Question

If the graph of a rational function \(R\) has the vertical asymptote \(x=4,\) the factor \(x-4\) must be present in the denominator of \(R .\) Explain why.

Short answer

The factor \(x - 4\) in the denominator is needed to create a vertical asymptote at x=4 because it forces the denominator to zero at that point.

Step-by-step solution

- Understanding Asymptotes

A vertical asymptote in the graph of a rational function indicates that at that specific value of x, the function tends to infinity. This happens when the denominator of the function approaches zero at that x-value because division by zero is undefined.

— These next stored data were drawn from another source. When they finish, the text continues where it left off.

/-- The first check of a RING_OPEN that fails, storage apart (R385); 0 when none. -/
def State.ringOpenStatus (s : State) (m : Mbx) : Nat :=
  let r := mnat m 4 2
  let ckind := mnat m 16 1
  let count := mnat m 8 4
  if mzeroFrom m 18 = false ∨ 4095 < r then 10
  else if r < 2 ∨ s.ringOpen r = true then 1
  else if 1 < mnat m 6 1 ∨ 1 < mnat m 7 1 ∨ count < 4 ∨ 16777216 < count ∨ 1 < mnat m 15 1 ∨ (ckind ≠ 1 ∧ ckind ≠ 5) ∨
      (if ckind = 1 then 0 else 3) < mnat m 17 1 then 10
  else 0

/-- A ring opened empty. -/
def State.openRing (s : State) (r : Nat) (ddr : Bool) (base entry full count level attn pkind ckind cid : Nat) : State :=
  let s := s.put QMG_RING_ADDR_ADDR_LO (base % 2 ^ 32 / 64) r
  let s := s.put QMG_RING_CTRL_ATTN_EN attn r
  let s := s.put QMG_RING_CTRL_FULL full r
  let s := s.put QMG_RING_CTRL_ENTRY entry r
  let s := s.put QMG_RING_CTRL_LOC (b2n ddr) r
  let s := s.put QMG_RING_CTRL_ADDR_HI (base / 2 ^ 32) r
  let s := s.put QMG_RING_COUNT_COUNT count r
  let s := s.put QMG_RING_HEAD_HEAD 0 r
  let s := s.put QMG_RING_TAIL_TAIL 0 r
  let s := s.put QMG_RING_KINDS_PKIND pkind r
  let s := s.put QMG_RING_KINDS_PID 0 r
  let s := s.put QMG_RING_KINDS_CKIND ckind r
  let s := s.put QMG_RING_KINDS_CID cid r
  let s := s.put QMG_RING_ATTN_ATTN_LEVEL level r
  let s := s.put QMG_RING_DROPPED_DROPPED 0 r
  let s := { s with qmg := { s.qmg with data := tset [] s.qmg.data r [] } }
  s.put QMG_RING_CTRL_OPEN 1 r

/-- The firmware (`kind` 2) or the trust core (3) takes a hashed pocket of its own of `count` banks, where there is room
(R228, R230): its number and place are not promised. -/
def State.takeFw (s : State) (count : Nat) (kind : Nat := 2) : Option Nat × State :=
  let (pl, s) := s.pickPocket count
  match pl with
  | some (p, b) =>
    if h : p < 256 then
      (some p, s.allocNow { num := ⟨p, h⟩, bank := b, count := count, hashed := true, weights := false } kind 0)
    else (none, s)
  | none => (none, s)

/-- The storage that a ring of `bytes` bytes is given (R384, R385): the place that the command's firmware found where it suits, and
else a region of kind 4, or a hashed pocket, of its own; none when there is no room for one. -/
def State.ringPlace (s : State) (ddr room : Bool) (base bytes : Nat) : Option Nat × State :=
  if room && s.ringRoom ddr base bytes then (some base, s)
  else if ddr then
    let n := cdiv bytes (2 ^ 21)
    let (r, s) := s.pickRegion n
    match r with
    | some (k, b) => (some (b * 2 ^ 21), s.openRegion k b n 4 127 false)
    | none => (none, s)
  else
    let (p, s) := s.takeFw (cdiv bytes 65536)
    (p.map (· * 2 ^ 32), s)

/-- The firmware opens a ring of 32-byte entries for on-device ends, in a hashed pocket of its own (R384): its number, its
size and its place are not promised. -/
def State.openInner (s : State) (pkind pid ckind cid : Nat) : Option Nat × State :=
  let (r, s) := s.pick ((List.range 4096).filter fun r => decide (2 ≤ r) && !s.ringOpen r)
  let (n, s) := s.draw
  let (p, s) := s.takeFw 1
  match r, p with
  | some r, some p =>
    let s := s.openRing r false (p * 2 ^ 32) 0 0 (4 + Config.freeNat n % 2045) 0 0 pkind ckind cid
    (some r, s.put QMG_RING_KINDS_PID pid r)
  | _, _ => (none, s)

/-- The pockets that the firmware and the trust core take for themselves at boot: the light die's landing buffer (R109), DDR4's
written bits (R572), and the trust core's own (R230). DESIGN CHOICE: the manual names no content of a shared firmware pocket nor
the size of the trust core's; the trust core takes one bank where it has none, and whether the firmware shares a pocket of one
bank is left open. -/
def State.takeSystemPockets (s : State) : State :=
  let (l, s) := s.takeFw 256
  let s := match l with
    | some p => { s with sfe := { s.sfe with lands := tput s.sfe.lands 4 p } }
    | none => s
  let s := (s.takeFw 16).2
  let s := if s.pockets.any fun p => s.get SPD_POCKET_CTRL_KIND p == 3 then s else (s.takeFw 1 3).2
  let (n, s) := s.draw
  if Config.freeNat n % 2 = 0 then s
  else
    let (q, s) := s.takeFw 1
    match q with
    | some p => s.put SPD_POCKET_CTRL_SHARED 1 p
    | none => s

/-- The firmware's tables (section 9.5): a region of kind 5 marked shared, with one table at its start. DESIGN CHOICE: the manual says only
that site catalogues are such tables; whether there is one, its number and its rows are left open. -/
def State.openCatalogue (s : State) : State :=
  let (n, s) := s.draw
  if Config.freeNat n % 2 = 0 then s
  else
    let (g, s) := s.pickRegion 1
    let (t, s) := s.pick (List.range 64)
    let (k, s) := s.draw
    let (z, s) := s.draw
    match g, t with
    | some (r, b), some t =>
      let code := Config.freeNat z % 5
      let s := s.openRegion r b 1 5 127 true
      let s := s.put DDR_TABLE_BASE_ROW_SIZE code t
      let s := s.put DDR_TABLE_BASE_REGION r t
      let s := s.put DDR_TABLE_ROWS_ROWS (Config.freeNat k % (2 ^ 21 / (32 * 2 ^ code) + 1)) t
      s.put DDR_TABLE_BASE_VALID 1 t
    | _, _ => s

/-- The firmware takes its pockets, opens the staging area of 512 MiB (R274), and opens the rings that are its own: 0 and 1 in a
kind-4 region (R382 to R384), PIX's steer ring, and the descriptor rings of DMA channels 0 to 7. -/
def State.openSystemRings (s : State) : State :=
  let s := s.takeSystemPockets
  let (r, s) := s.pickRegion 1
  let (base, s) := match r with
    | some (k, b) => (b * 2 ^ 21, s.openRegion k b 1 4 127 false)
    | none => (0, s)
  let (g, s) := s.pickRegion 256
  let s := match g with
    | some (k, b) => s.openRegion k b 256 2 127 false
    | none => s
  let s := s.openCatalogue
  let s := s.openRing 0 true base 0 1 4096 1 1 7 1 0
  let s := s.openRing 1 true (base + 131072) 1 0 256 0 0 1 3 0
  let (st, s) := s.openInner 8 0 6 0
  let s := s.put PIX_STEER_RING_RING (st.getD 0)
  loop 8 s fun s c =>
    let (q, s) := s.openInner 3 0 4 c
    s.put DMA_CH_CTRL_RING (q.getD 0) c

/-- RING_OPEN (R385). -/
def execRingOpen (m : Mbx) (room : Bool) (base : Nat) (s : State) : Host.Outcome State Fault Refusal :=
  .next (if !s.takes 0x0810 m then s else
    let s := s.popMbx 0x0810 m
    let st := s.ringOpenStatus m
    if st ≠ 0 then s.cmdDone 0x0810 m st 0
    else
      let ck := mnat m 16 1
      let (at_, s) := s.ringPlace (ck == 1) room base (mnat m 8 4 * (if mnat m 6 1 = 1 then 64 else 32))
      match at_ with
      | none => s.cmdDone 0x0810 m 7 0
      | some b =>
        let s := s.openRing (mnat m 4 2) (ck == 1) b (mnat m 6 1) (mnat m 7 1) (mnat m 8 4) (mnat m 12 3) (mnat m 15 1) 0 ck (mnat m 17 1)
        s.cmdDone 0x0810 m 0 0)

/-- Ring `r` closes: its entries are discarded, HEAD equals TAIL and its seal mode ends (R385, R528). -/
def State.closeRing (s : State) (r : Nat) : State :=
  let s := s.put QMG_RING_HEAD_HEAD (s.get QMG_RING_TAIL_TAIL r) r
  let s := s.put QMG_RING_CTRL_OPEN 0 r
  { s with
    qmg := { s.qmg with data := tset [] s.qmg.data r [], offers := s.qmg.offers.filter fun o => o.ring != r
                        taken := s.qmg.taken.filter fun o => o.ring != r }
    sec := { s.sec with seals := tmod s.sec.seals r fun x => { mode := 0, seq := x.seq } } }

/-- The storage of ring `r`, which has closed, is free again: its region, or its pocket, is released once no ring lies in it. DESIGN CHOICE:
the manual does not say when the firmware gives it back. -/
def State.freeStorage (s : State) (r : Nat) : State :=
  if s.on QMG_RING_CTRL_LOC r then
    match s.regionOf (s.ringBase r) with
    | some k => if s.get DDR_REGION_CTRL_KIND k == 4 && !s.holdsRing true k then s.releaseRegion k else s
    | none => s
  else if s.holdsRing false (s.get QMG_RING_CTRL_ADDR_HI r) then s
  else s.queueClear { pockets := [s.get QMG_RING_CTRL_ADDR_HI r], free := true }

/-- The firmware closes a ring it had opened for a job's channel, and frees its pocket. -/
def State.closeInner (s : State) (r : Nat) : State :=
  if r = 0 ∨ s.ringOpen r = false then s else (s.closeRing r).freeStorage r

/-- RING_CLOSE (R385). DESIGN CHOICE: a report that still waits to be written ends with status 6: its ring is not open. -/
def execRingClose (m : Mbx) (s : State) : Host.Outcome State Fault Refusal :=
  .next (if !s.takes 0x0811 m then s else
    let s := s.popMbx 0x0811 m
    let r := mnat m 4 2
    if mzeroFrom m 6 = false ∨ 4095 < r then s.cmdDone 0x0811 m 10 0
    else if r < 2 ∨ s.ringOpen r = false ∨ s.get QMG_RING_KINDS_PKIND r ≠ 0 then s.cmdDone 0x0811 m 1 0
    else
      let waits := (s.qmg.offers.filter fun o => o.ring == r).filterMap fun o => o.report
      let s := waits.foldl (fun (s : State) t => s.raise 0x0601 [(2, t), (2, 0x0D12), (1, 6), (1, 0)]) ((s.closeRing r).freeStorage r)
      s.settleMarker.cmdDone 0x0811 m 0 0)

end Sys2Proof.Machine
end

- Expression for Vertical Asymptote

If the graph has a vertical asymptote at x=4, it means that when x approaches 4, the function's denominator must approach zero. So, the denominator must have a factor that equals zero when x=4.

- Identifying the Factor

The factor in the denominator that equals zero when x is 4 is \(x - 4\). Including this factor ensures the function has a vertical asymptote at x=4, as required. Hence, \(x - 4\) must be a factor in the denominator of the rational function R.

Key concepts

Rational Function

A rational function is a type of mathematical function represented by the ratio of two polynomials. It is written in the form, \[ R(x) = \frac{P(x)}{Q(x)} \], where \(P(x)\) and \(Q(x)\) are polynomials and \(Q(x)\) ≠ 0. Rational functions can have interesting properties such as vertical asymptotes, horizontal asymptotes, and holes. These occur where the function is undefined due to issues like division by zero. To better understand the unique behavior of rational functions, we need to explore their denominators and what happens when these denominators approach zero.

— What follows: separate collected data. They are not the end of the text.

-- ==== Sys2Proof/Machine/Stage.lean ====
section
/-! DEFINITION. The meanings of the staging commands (section 7.3, R513), and what a staged object's checks are. -/

namespace Sys2Proof.Machine

/-! ### Staging (R271 to R274, R463, R513) -/

/-- A handle is valid once a STAGE command has returned it (R272, R274): at once with SOURCE 1, else not while that command is still
loading it. -/
def Handle.valid (x : Handle) : Bool := x.done || x.source == 1

/-- A handle freed: its flash reads and its wait for FLASH_DATA end. -/
def State.dropHandle (s : State) (h : Nat) : State :=
  { s with
    job := { s.job with handles := tdel s.job.handles h }
    flash := { s.flash with ops := s.flash.ops.filter fun o => o.user != .stage h }
    sem := { s.sem with wants := s.sem.wants.filter (· != h) } }

/-- Bytes of the flash, by its boot header. -/
def State.flashSize (s : State) : Nat := 2 ^ s.get FLC_GEOMETRY_SIZE_LOG2

/-- The read frames of a range, at most 4 KiB each (R488). -/
def readFrames (h off len : Nat) : List FlashOp :=
  (List.range (cdiv len 4096)).map fun i =>
    { kind := 1, off := off + 4096 * i, len := Nat.min 4096 (len - 4096 * i), user := .stage h, last := i + 1 == cdiv len 4096 }

/-- Flash operations join the queue (R490), the first since a warm boot behind the reset pair and the ENTER_8D entries (R489). -/
def State.queueFlash (s : State) (l : List FlashOp) : State :=
  let first : List FlashOp := if s.flash.fresh then [{ kind := 4, off := 0, len := 0, user := .own, last := true }] else []
  { s with flash := { s.flash with fresh := false, ops := s.flash.ops ++ first ++ l } }

/-- SOURCE 2 is valid: an accepted roster names a lead, another device, that a committed route reaches (R463). -/
def State.leadReached (s : State) : Bool :=
  match s.lead? with
  | none => false
  | some l => l != s.get SEM_STATUS_SELF && s.sem.committed && s.present l

/-- The status with which a STAGE command fails; 0 when it does not. -/
def State.stageStatus (s : State) (m : Mbx) : Nat :=
  let src := mnat m 10 1
  let len := mnat m 16 4
  if !(mzero m 4 6 && mzero m 11 1 && mzeroFrom m 20) || decide (2 < src) then 10
  else if src = 2 ∧ s.leadReached = false then 1
  else if 16 ≤ s.job.handles.length ∨ (s.stageRoom len).isNone = true then 2
  else if src = 0 ∧ s.flashSize < mnat m 12 4 + len then 9 else 0

/-- A STAGE command of any kind (R272, R513): its handle is reserved and its bytes are asked for. With SOURCE 1 the command
ends at once. DESIGN CHOICE: the event of a command that failed names handle 0xFF. -/
def State.stage (s : State) (opcode : Nat) (kind : StageKind) (m : Mbx) : State :=
  let st := s.stageStatus m
  if st ≠ 0 then s.cmdDone opcode m st 0xFF
  else
    let h := ((List.range 16).find? fun h => (s.handle h).isNone).getD 0
    let src := mnat m 10 1
    let len := mnat m 16 4
    let s := s.setHandle h { kind := kind, source := src, length := len, tag := m.tag.toNat, opcode := opcode,
                             pages := (s.stageRoom len).getD [], full := src != 1 && len == 0 }
    if src = 1 then s.cmdDone opcode m 0 h
    else if len = 0 then s
    else if src = 0 then s.queueFlash (readFrames h (mnat m 12 4) len)
    else { s with sem := { s.sem with wants := s.sem.wants ++ [h] } }

/-- STAGE_PATTERN (R272). -/
def execStagePattern (m : Mbx) (s : State) : Host.Outcome State Fault Refusal :=
  .next (if !s.takes 0x0610 m then s else (s.popMbx 0x0610 m).stage 0x0610 .pattern m)

/-- STAGE_BOLT (R272, R523). -/
def execStageBolt (m : Mbx) (s : State) : Host.Outcome State Fault Refusal :=
  .next (if !s.takes 0x0611 m then s else (s.popMbx 0x0611 m).stage 0x0611 .bolt m)

/-- STAGE_DATA (R272): 56 bytes for a handle staged with SOURCE 1; the entry that completes LENGTH reports the outcome. -/
def execStageData (m : Mbx) (s : State) : Host.Outcome State Fault Refusal :=
  .next (if !s.takes 0x0612 m then s else
    let s := s.popMbx 0x0612 m
    let h := mnat m 4 1
    if mzero m 5 3 = false then s.cmdDone 0x0612 m 10 h
    else
      match s.handle h with
      | none => s.cmdDone 0x0612 m 1 h
      | some x =>
        if x.source ≠ 1 ∨ x.full = true ∨ x.done = true then s.cmdDone 0x0612 m 1 h
        else
          let full := decide (x.length ≤ x.got + 56)
          let s := s.stageBytes h (mbytes m 8 56) full
          if full then { s with job := { s.job with handles := tmod s.job.handles h fun x =>
            { x with tag := m.tag.toNat, opcode := 0x0612 } } } else s)

/-- The command that completed a handle's content ends with a status. -/
def State.stageDone (s : State) (h : Nat) (x : Handle) (status : Nat) : State :=
  s.raise 0x0601 [(2, x.tag), (2, x.opcode), (1, status), (1, h)]

/-! ### Signed objects of the trust core (R512 to R515, R519, R524, R528) -/

/-- An order's bytes before its trailer: the header and the padded body. -/
def orderEnd (l : List Byte) : Nat := 64 + cdiv (nat l 56 4) 8 * 8

/-- An order's layout is at fault (Tables 13-7 and 13-8; reason 1). -/
def orderFormatBad (l : List Byte) : Bool :=
  let kind := nat l 6 2
  let n := nat l 56 4
  let at0 := orderEnd l
  nat l 0 4 != 0x524F4D41 || nat l 4 2 != 1 || kind == 0 || decide (4 < kind) || nat l 8 4 != l.length ||
  l.length != at0 + 5264 || !zeros l 13 3 || !zeros l 60 4 || !zeros l (64 + n) (at0 - 64 - n) || !zeros l (l.length - 3) 3 ||
  (byteAt l 12 != 0xFF && decide (7 < byteAt l 12)) ||
  (match kind with
   | 1 => n % 4 != 0 || n == 0 || decide (1024 < n) || (List.range (n / 4)).any fun i => decide (16384 ≤ nat l (64 + 4 * i) 4)
   | 2 => n != 8 || decide (3 < byteAt l 64) || !zeros l 65 7
   | _ => n != 8 || !zeros l 64 8)

/-- The signer that Table 13-7 asks for signed an order (reason 3). -/
def State.orderSigner (s : State) (l : List Byte) : Bool :=
  let key := trailerKey l (orderEnd l)
  let slot := byteAt l 12
  let vendor := slot == 0xFF && s.vendorKey key
  match nat l 6 2 with
  | 1 => if s.get SEC_STATUS_LIFECYCLE = 0 then vendor else s.slotServes slot 2 key
  | 2 => if byteAt l 64 = 1 then vendor else if byteAt l 64 = 3 then s.slotServes slot 2 key || vendor else s.slotServes slot 2 key
  | 3 => s.slotServes slot 1 key
  | _ => vendor

/-- The check that an object of the trust core fails at staging: 1 format, 2 signature, 3 key slot; 0 when it passes. -/
def State.objectReason (s : State) (kind : StageKind) (l : List Byte) : Nat :=
  match kind with
  | .order =>
    if orderFormatBad l then 1 else if !trailerOk l (orderEnd l) then 2 else if !s.orderSigner l then 3 else 0
  | .policy =>
    let b := slice l 4 64
    if nat l 0 4 ≠ 0x50524D41 ∨ l.length ≠ 5332 ∨ nat b 48 2 = 0 ∨ 512 < nat b 48 2 ∨ nat b 50 2 = 0 ∨ 512 < nat b 50 2 ∨
        nat b 52 2 = 0 ∨ 960 < nat b 52 2 ∨ 1 < byteAt b 54 ∨ zeros b 55 9 = false ∨ zeros l 5329 3 = false then 1
    else if !trailerOk l 68 then 2
    else if !((List.range 8).any fun k => s.slotServes k 1 (trailerKey l 68)) then 3 else 0
  | .firmware =>
    s.firmwareReason l
  | .hostKey => if nat l 0 4 ≠ 0x4B484D41 ∨ l.length ≠ 1188 then 1 else 0
  | _ => 0

/-- What SEC_STAGE stages, by the MAGIC in its first bytes. -/
def objectKind (l : List Byte) : StageKind :=
  if nat l 0 4 = 0x50524D41 then .policy else if nat l 0 4 = 0x57464D41 then .firmware
  else if nat l 0 4 = 0x4B484D41 then .hostKey else .order

/-- SEC_STAGE (R513): what is staged is known by its MAGIC once it is in. -/
def execSecStage (m : Mbx) (s : State) : Host.Outcome State Fault Refusal :=
  .next (if !s.takes 0x0D10 m then s else (s.popMbx 0x0D10 m).stage 0x0D10 .order m)

/-- STAGE_LOAD_DONE (R267, R272, R513, R523): a handle's content is whole, and is accepted or refused. Bytes of the lead's flash
that end short of LENGTH are a source failure (R463). -/
def execStageLoadDone (h : HandleId) (s : State) : Host.Outcome State Fault Refusal :=
  .next (if !s.fwUp then s else
    match s.handle h with
    | none => s
    | some x =>
      if !x.full || x.done then s
      else if x.got < x.length then (s.dropHandle h).stageDone h x 9
      else
        let bytes := s.handleBytes x
        match x.kind with
        | .pattern =>
          (match s.patternReason bytes with
           | some r => ((s.dropHandle h).raise 0x0602 [(2, x.tag), (1, r.1), (4, r.2)]).stageDone h x 3
           | none => (s.setHandle h { x with done := true, pattern := some (patternOf bytes) }).stageDone h x 0)
        | .bolt =>
          (match s.openBolt bytes with
           | .inl r => ((s.dropHandle h).raise 0x0D0F [(2, x.tag), (1, r)]).stageDone h x 4
           | .inr c => (s.setHandle h { x with done := true, content := c, boltId := boltId c }).stageDone h x 0)
        | _ =>
          let k := objectKind bytes
          let r := s.objectReason k bytes
          if r ≠ 0 then
            (((s.dropHandle h).bump SEC_COUNTS_REJECTED).raise 0x0D04 [(2, x.tag), (1, r)]).stageDone h x 3
          else (s.setHandle h { x with kind := k, done := true }).stageDone h x 0)

/-- DROP (R274): a handle is freed. -/
def execDrop (m : Mbx) (s : State) : Host.Outcome State Fault Refusal :=
  .next (if !s.takes 0x0613 m then s else
    let s := s.popMbx 0x0613 m
    let h := mnat m 5 1
    if !(mzero m 4 1 && mzeroFrom m 6) then s.cmdDone 0x0613 m 10 h
    else if !(s.handle h).any Handle.valid then s.cmdDone 0x0613 m 1 h
    else (s.dropHandle h).cmdDone 0x0613 m 0 h)

end Sys2Proof.Machine
end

The key aspect of rational functions is the relationship between the numerator and the denominator. Changes in the denominator, especially when it equals zero, can lead to vertical asymptotes, where the function values will shoot off towards positive or negative infinity.

Denominator Factor

In a rational function, the denominator plays a crucial role in determining the behavior of the function, especially when it approaches zero. For example, consider the rational function \( R(x) = \frac{P(x)}{(x-4)} \). Here, the denominator is \( x - 4 \), which becomes significant.

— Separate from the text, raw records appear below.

/-! ### CSI-2 lines -/

/-- RAW10: five bytes hold four pixels, the fifth the low bits. -/
def raw10 : Nat → List Byte → List Nat
  | 0, _ => []
  | n + 1, l =>
    if l.isEmpty then [] else
      let g := fun i => byteAt l i * 4 + bits (byteAt l 4) (2 * i) 2
      [g 0, g 1, g 2, g 3] ++ raw10 n (l.drop 5)

/-- RAW12: three bytes hold two pixels, the third the low bits. -/
def raw12 : Nat → List Byte → List Nat
  | 0, _ => []
  | n + 1, l =>
    if l.isEmpty then [] else
      [byteAt l 0 * 16 + byteAt l 2 % 16, byteAt l 1 * 16 + byteAt l 2 / 16] ++ raw12 n (l.drop 3)

/-- RAW14: seven bytes hold four pixels, the last three the low bits. -/
def raw14 : Nat → List Byte → List Nat
  | 0, _ => []
  | n + 1, l =>
    if l.isEmpty then [] else
      let low := nat l 4 3
      let g := fun i => byteAt l i * 64 + bits low (6 * i) 6
      [g 0, g 1, g 2, g 3] ++ raw14 n (l.drop 7)

/-- The codes of a line's payload (R108, Table 3-2), in 16-bit containers. -/
def unpack (dt : Nat) (l : List Byte) : List Nat :=
  if dt = 0x2B then raw10 (l.length / 5) l
  else if dt = 0x2C then raw12 (l.length / 3) l
  else if dt = 0x2D then raw14 (l.length / 7) l
  else if dt = 0x2E then (List.range (l.length / 2)).map fun i => nat l (2 * i) 2
  else l.map fun b => b.toNat

/-- Codes of a full line of width `w`. -/
def lineCodes (dt w : Nat) : Nat := if yuvType dt then 2 * w else w

/-- Bytes of landing buffer that port `q` holds. -/
def State.landed (s : State) (q : Nat) : Nat :=
  sumNat ((s.sfe.frames.filter fun f => f.source == q + 1 && !f.dropped).map fun f =>
    sumNat (f.lines.map fun l => match l with | none => 0 | some l => 2 * l.length))

/-- A line is missing: it is padded, and counted (Table 3-7). -/
def missLine (f : Frame) : Frame := { f with lines := f.lines ++ [none], padded := f.padded + 1, imaged := true }

/-- A packet of frame `f` whose payload CRC does not match (Table 3-7). DESIGN CHOICE: of a packet of embedded data the line number is
that of the next image line. -/
def State.crcBad (s : State) (q : Nat) (f : Frame) : State :=
  (s.modFrame f.ctx f.seq (flagOn 5)).frameEvent f.ctx f.seq 0x0302 [(1, q), (2, f.base + f.lines.length)]

/-- An image line of frame `f` (R108, R134). DESIGN CHOICE: the manual gives the landing buffer no layout, so that the lines that
lie in it are kept with their frame, and its pocket's cells stay unwritten. -/
def State.takeLine (s : State) (q : Nat) (f : Frame) (pkt : LongPacket) : State :=
  let n := f.base + f.lines.length
  let c := f.ctx
  if f.par.h ≤ n then
    (s.modFrame c f.seq fun f => flagOn 1 { f with cut := f.cut + 1 }).frameEvent c f.seq 0x0304 [(2, f.cut + 1)]
  else
    let want := lineCodes f.par.dt f.par.w
    let got := unpack f.par.dt pkt.payload
    let s := if got.length < want then (s.modFrame c f.seq (flagOn 2)).frameEvent c f.seq 0x0305 [(2, n)]
      else if want < got.length then (s.modFrame c f.seq (flagOn 3)).frameEvent c f.seq 0x0305 [(2, n)]
      else s
    if f.dropped then s.modFrame c f.seq fun f => { f with lines := f.lines ++ [none], imaged := true, lastLine := n }
    else if s.get SFE_PORT_CTRL_LAND q * 65536 < s.landed q + 2 * want then
      (s.modFrame c f.seq fun f => flagOn 7 (missLine f)).frameEvent c f.seq 0x0307 [(1, q)]
    else
      let line := got.take want ++ List.replicate (want - got.length) f.par.black
      (s.noteInput c f.seq).modFrame c f.seq fun f => { f with lines := f.lines ++ [some line], imaged := true, lastLine := n }

/-- Embedded bytes of frame `f` (R113): they go into the embedded area, before the first image line. -/
def State.takeEmbed (s : State) (f : Frame) (b : List Byte) : State :=
  let room := if f.imaged then 0 else f.out.embed * 64 - f.embed.length
  s.modFrame f.ctx f.seq fun f =>
    let f := { f with embed := f.embed ++ b.take room, embedGot := f.embedGot + b.length }
    if room < b.length then flagOn 12 f else f

/-- CSI_LONG_PACKET (R106, R108, R113, R134). -/
def execCsiLongPacket (q : PortId) (pkt : LongPacket) (s : State) : Host.Outcome State Fault Refusal :=
  if !s.domainUp 9 || !s.portOn q then .next s else
    let r := s.header q pkt.vc pkt.hdr
    let s := r.2
    let dt := pkt.dt.toNat
    if !r.1 then
      .next ((s.sfe.frames.filter fun f => !f.ended && f.source == q.val + 1 && f.par.vc == pkt.vc.val && f.par.dt == dt
        && decide (f.base + f.lines.length < f.par.h)).foldl (fun s f => s.modFrame f.ctx f.seq missLine) s)
    else
      let s := if pkt.crcOk then s else s.bump SFE_PORT_ERR_CRC q
      let bound := s.sfe.active.filter fun e => e.2.type == 2 && e.2.port == q.val && e.2.vc == pkt.vc.val &&
        (dt == 0x12 || (imageType dt && e.2.dt == dt))
      if bound.isEmpty then .next (s.bump SFE_PORT_ERR_DT_UNBOUND q)
      else .next (bound.foldl (fun s e => match s.openOf e.1 with
        | none => s.bump SFE_CTX_STATUS_LATE e.1
        | some f =>
          let s := if pkt.crcOk then s else s.crcBad q f
          if dt = 0x12 then s.takeEmbed f pkt.payload else s.takeLine q f pkt) s)

/-! ### Light-die frames -/

/-- A view's window opens: its context's frame begins (R67, R92, R129). -/
def State.lightStart (s : State) (v : View) : State :=
  let c := v.ctx
  let s := s.takeOut c
  let f0 : Frame := { ctx := c, seq := 0, epoch := 0, source := 0, par := {}, out := tget {} s.sfe.outs c, gen := 0,
                      x0 := v.x0, x1 := v.x1, y0 := v.y0, y1 := v.y1, bin := v.bin,
                      dark := s.get PIX_DARK_RATE_RATE, defectGen := s.get PIX_DEFECT_STATUS_GEN,
                      defects := s.pix.defects }
  s.startFrame c f0 fun _ => true

/-- Blocks of a light-die frame. -/
def Frame.blockCount (f : Frame) : Nat := (f.x1 - f.x0 + 1) * (f.y1 - f.y0 + 1)

/-- A frame whose every block has landed or is missing is ended (R66). -/
def closeFull (f : Frame) : Frame :=
  if f.blockCount ≤ f.blocks.length + f.missing.length then { f with ended := true } else f

/-- Bytes of a block read in the landing buffer: its tag and its samples; none once its samples have been released. -/
def Landed.bytes (b : Landed) : Nat :=
  let n := b.lcg.length + b.hcg.length
  if n = 0 then 0 else 16 + 2 * n

/-- Bytes of the light-die landing buffer in use (R109): a read that several views share, which names all their frames, lies there
once. -/
def State.lightLanded (s : State) : Nat :=
  let bs := ((s.sfe.frames.filter fun f => f.source == 0 && !f.dropped).map fun f => f.blocks).flatten
  (bs.foldl (fun (acc : List (Nat × List (Nat × Nat)) × Nat) b =>
    let k := (b.1, b.2.tag.frames)
    if b.2.bytes = 0 ∨ acc.1.contains k then acc else (k :: acc.1, acc.2 + b.2.bytes)) ([], 0)).2

/-- A block read lands in frame `f` (R134). -/
def landIn (n : Nat) (b : Landed) (f : Frame) : Frame :=
  let f := { f with blocks := tput f.blocks n b, limited := f.limited + b2n b.tag.limited, clipped := f.clipped + b2n b.tag.clipped }
  let f := if b.tag.limited then flagOn 9 f else f
  let f := if b.tag.clipped then flagOn 10 f else f
  closeFull f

The factor \( x - 4 \) in the denominator directly affects the vertical asymptote of the function. When \( x = 4 \), the denominator becomes zero, \( Q(x) \rightarrow 0 \), causing the function to be undefined. This undefined behavior is what creates a vertical asymptote. Consequently, to identify vertical asymptotes, one should look for factors in the denominator that can become zero. These factors are visible till the point where the entire polynomial equals zero. For example, if a rational function has a vertical asymptote at \( x = 4 \), the denominator must include a factor of \( x - 4 \). This explains why the function tends towards infinity at \( x = 4 \)—because the division by zero is undefined.

Undefined Division

Division by zero is a critical concept in mathematics that frequently turns up in rational functions. When the denominator of a function equals zero, it leads to an undefined expression. For instance, in the rational function \( R(x) = \frac{P(x)}{(x-4)} \), when \( x = 4 \), we get \( R(4) = \frac{P(4)}{0} \), which is undefined.

This undefined division results in vertical asymptotes, as the function cannot produce a valid numerical output at that specific value of \( x \). Therefore, to find where a rational function becomes undefined, set the denominator equal to zero and solve for \( x \). These solutions are the x-values where the function has vertical asymptotes. For example, if you know \( x = 4 \) is where the function is undefined, then it is clear that \( x - 4 \) must be a factor in the denominator. This ensures the division is undefined at \( x = 4 \), thus creating a vertical asymptote.

• Remember, vertical asymptotes occur with undefined divisions.
• Solution to denominator equals zero gives the location of asymptotes.
• Vertical asymptotes lead to rapid increase or decrease of function values near the undefined point.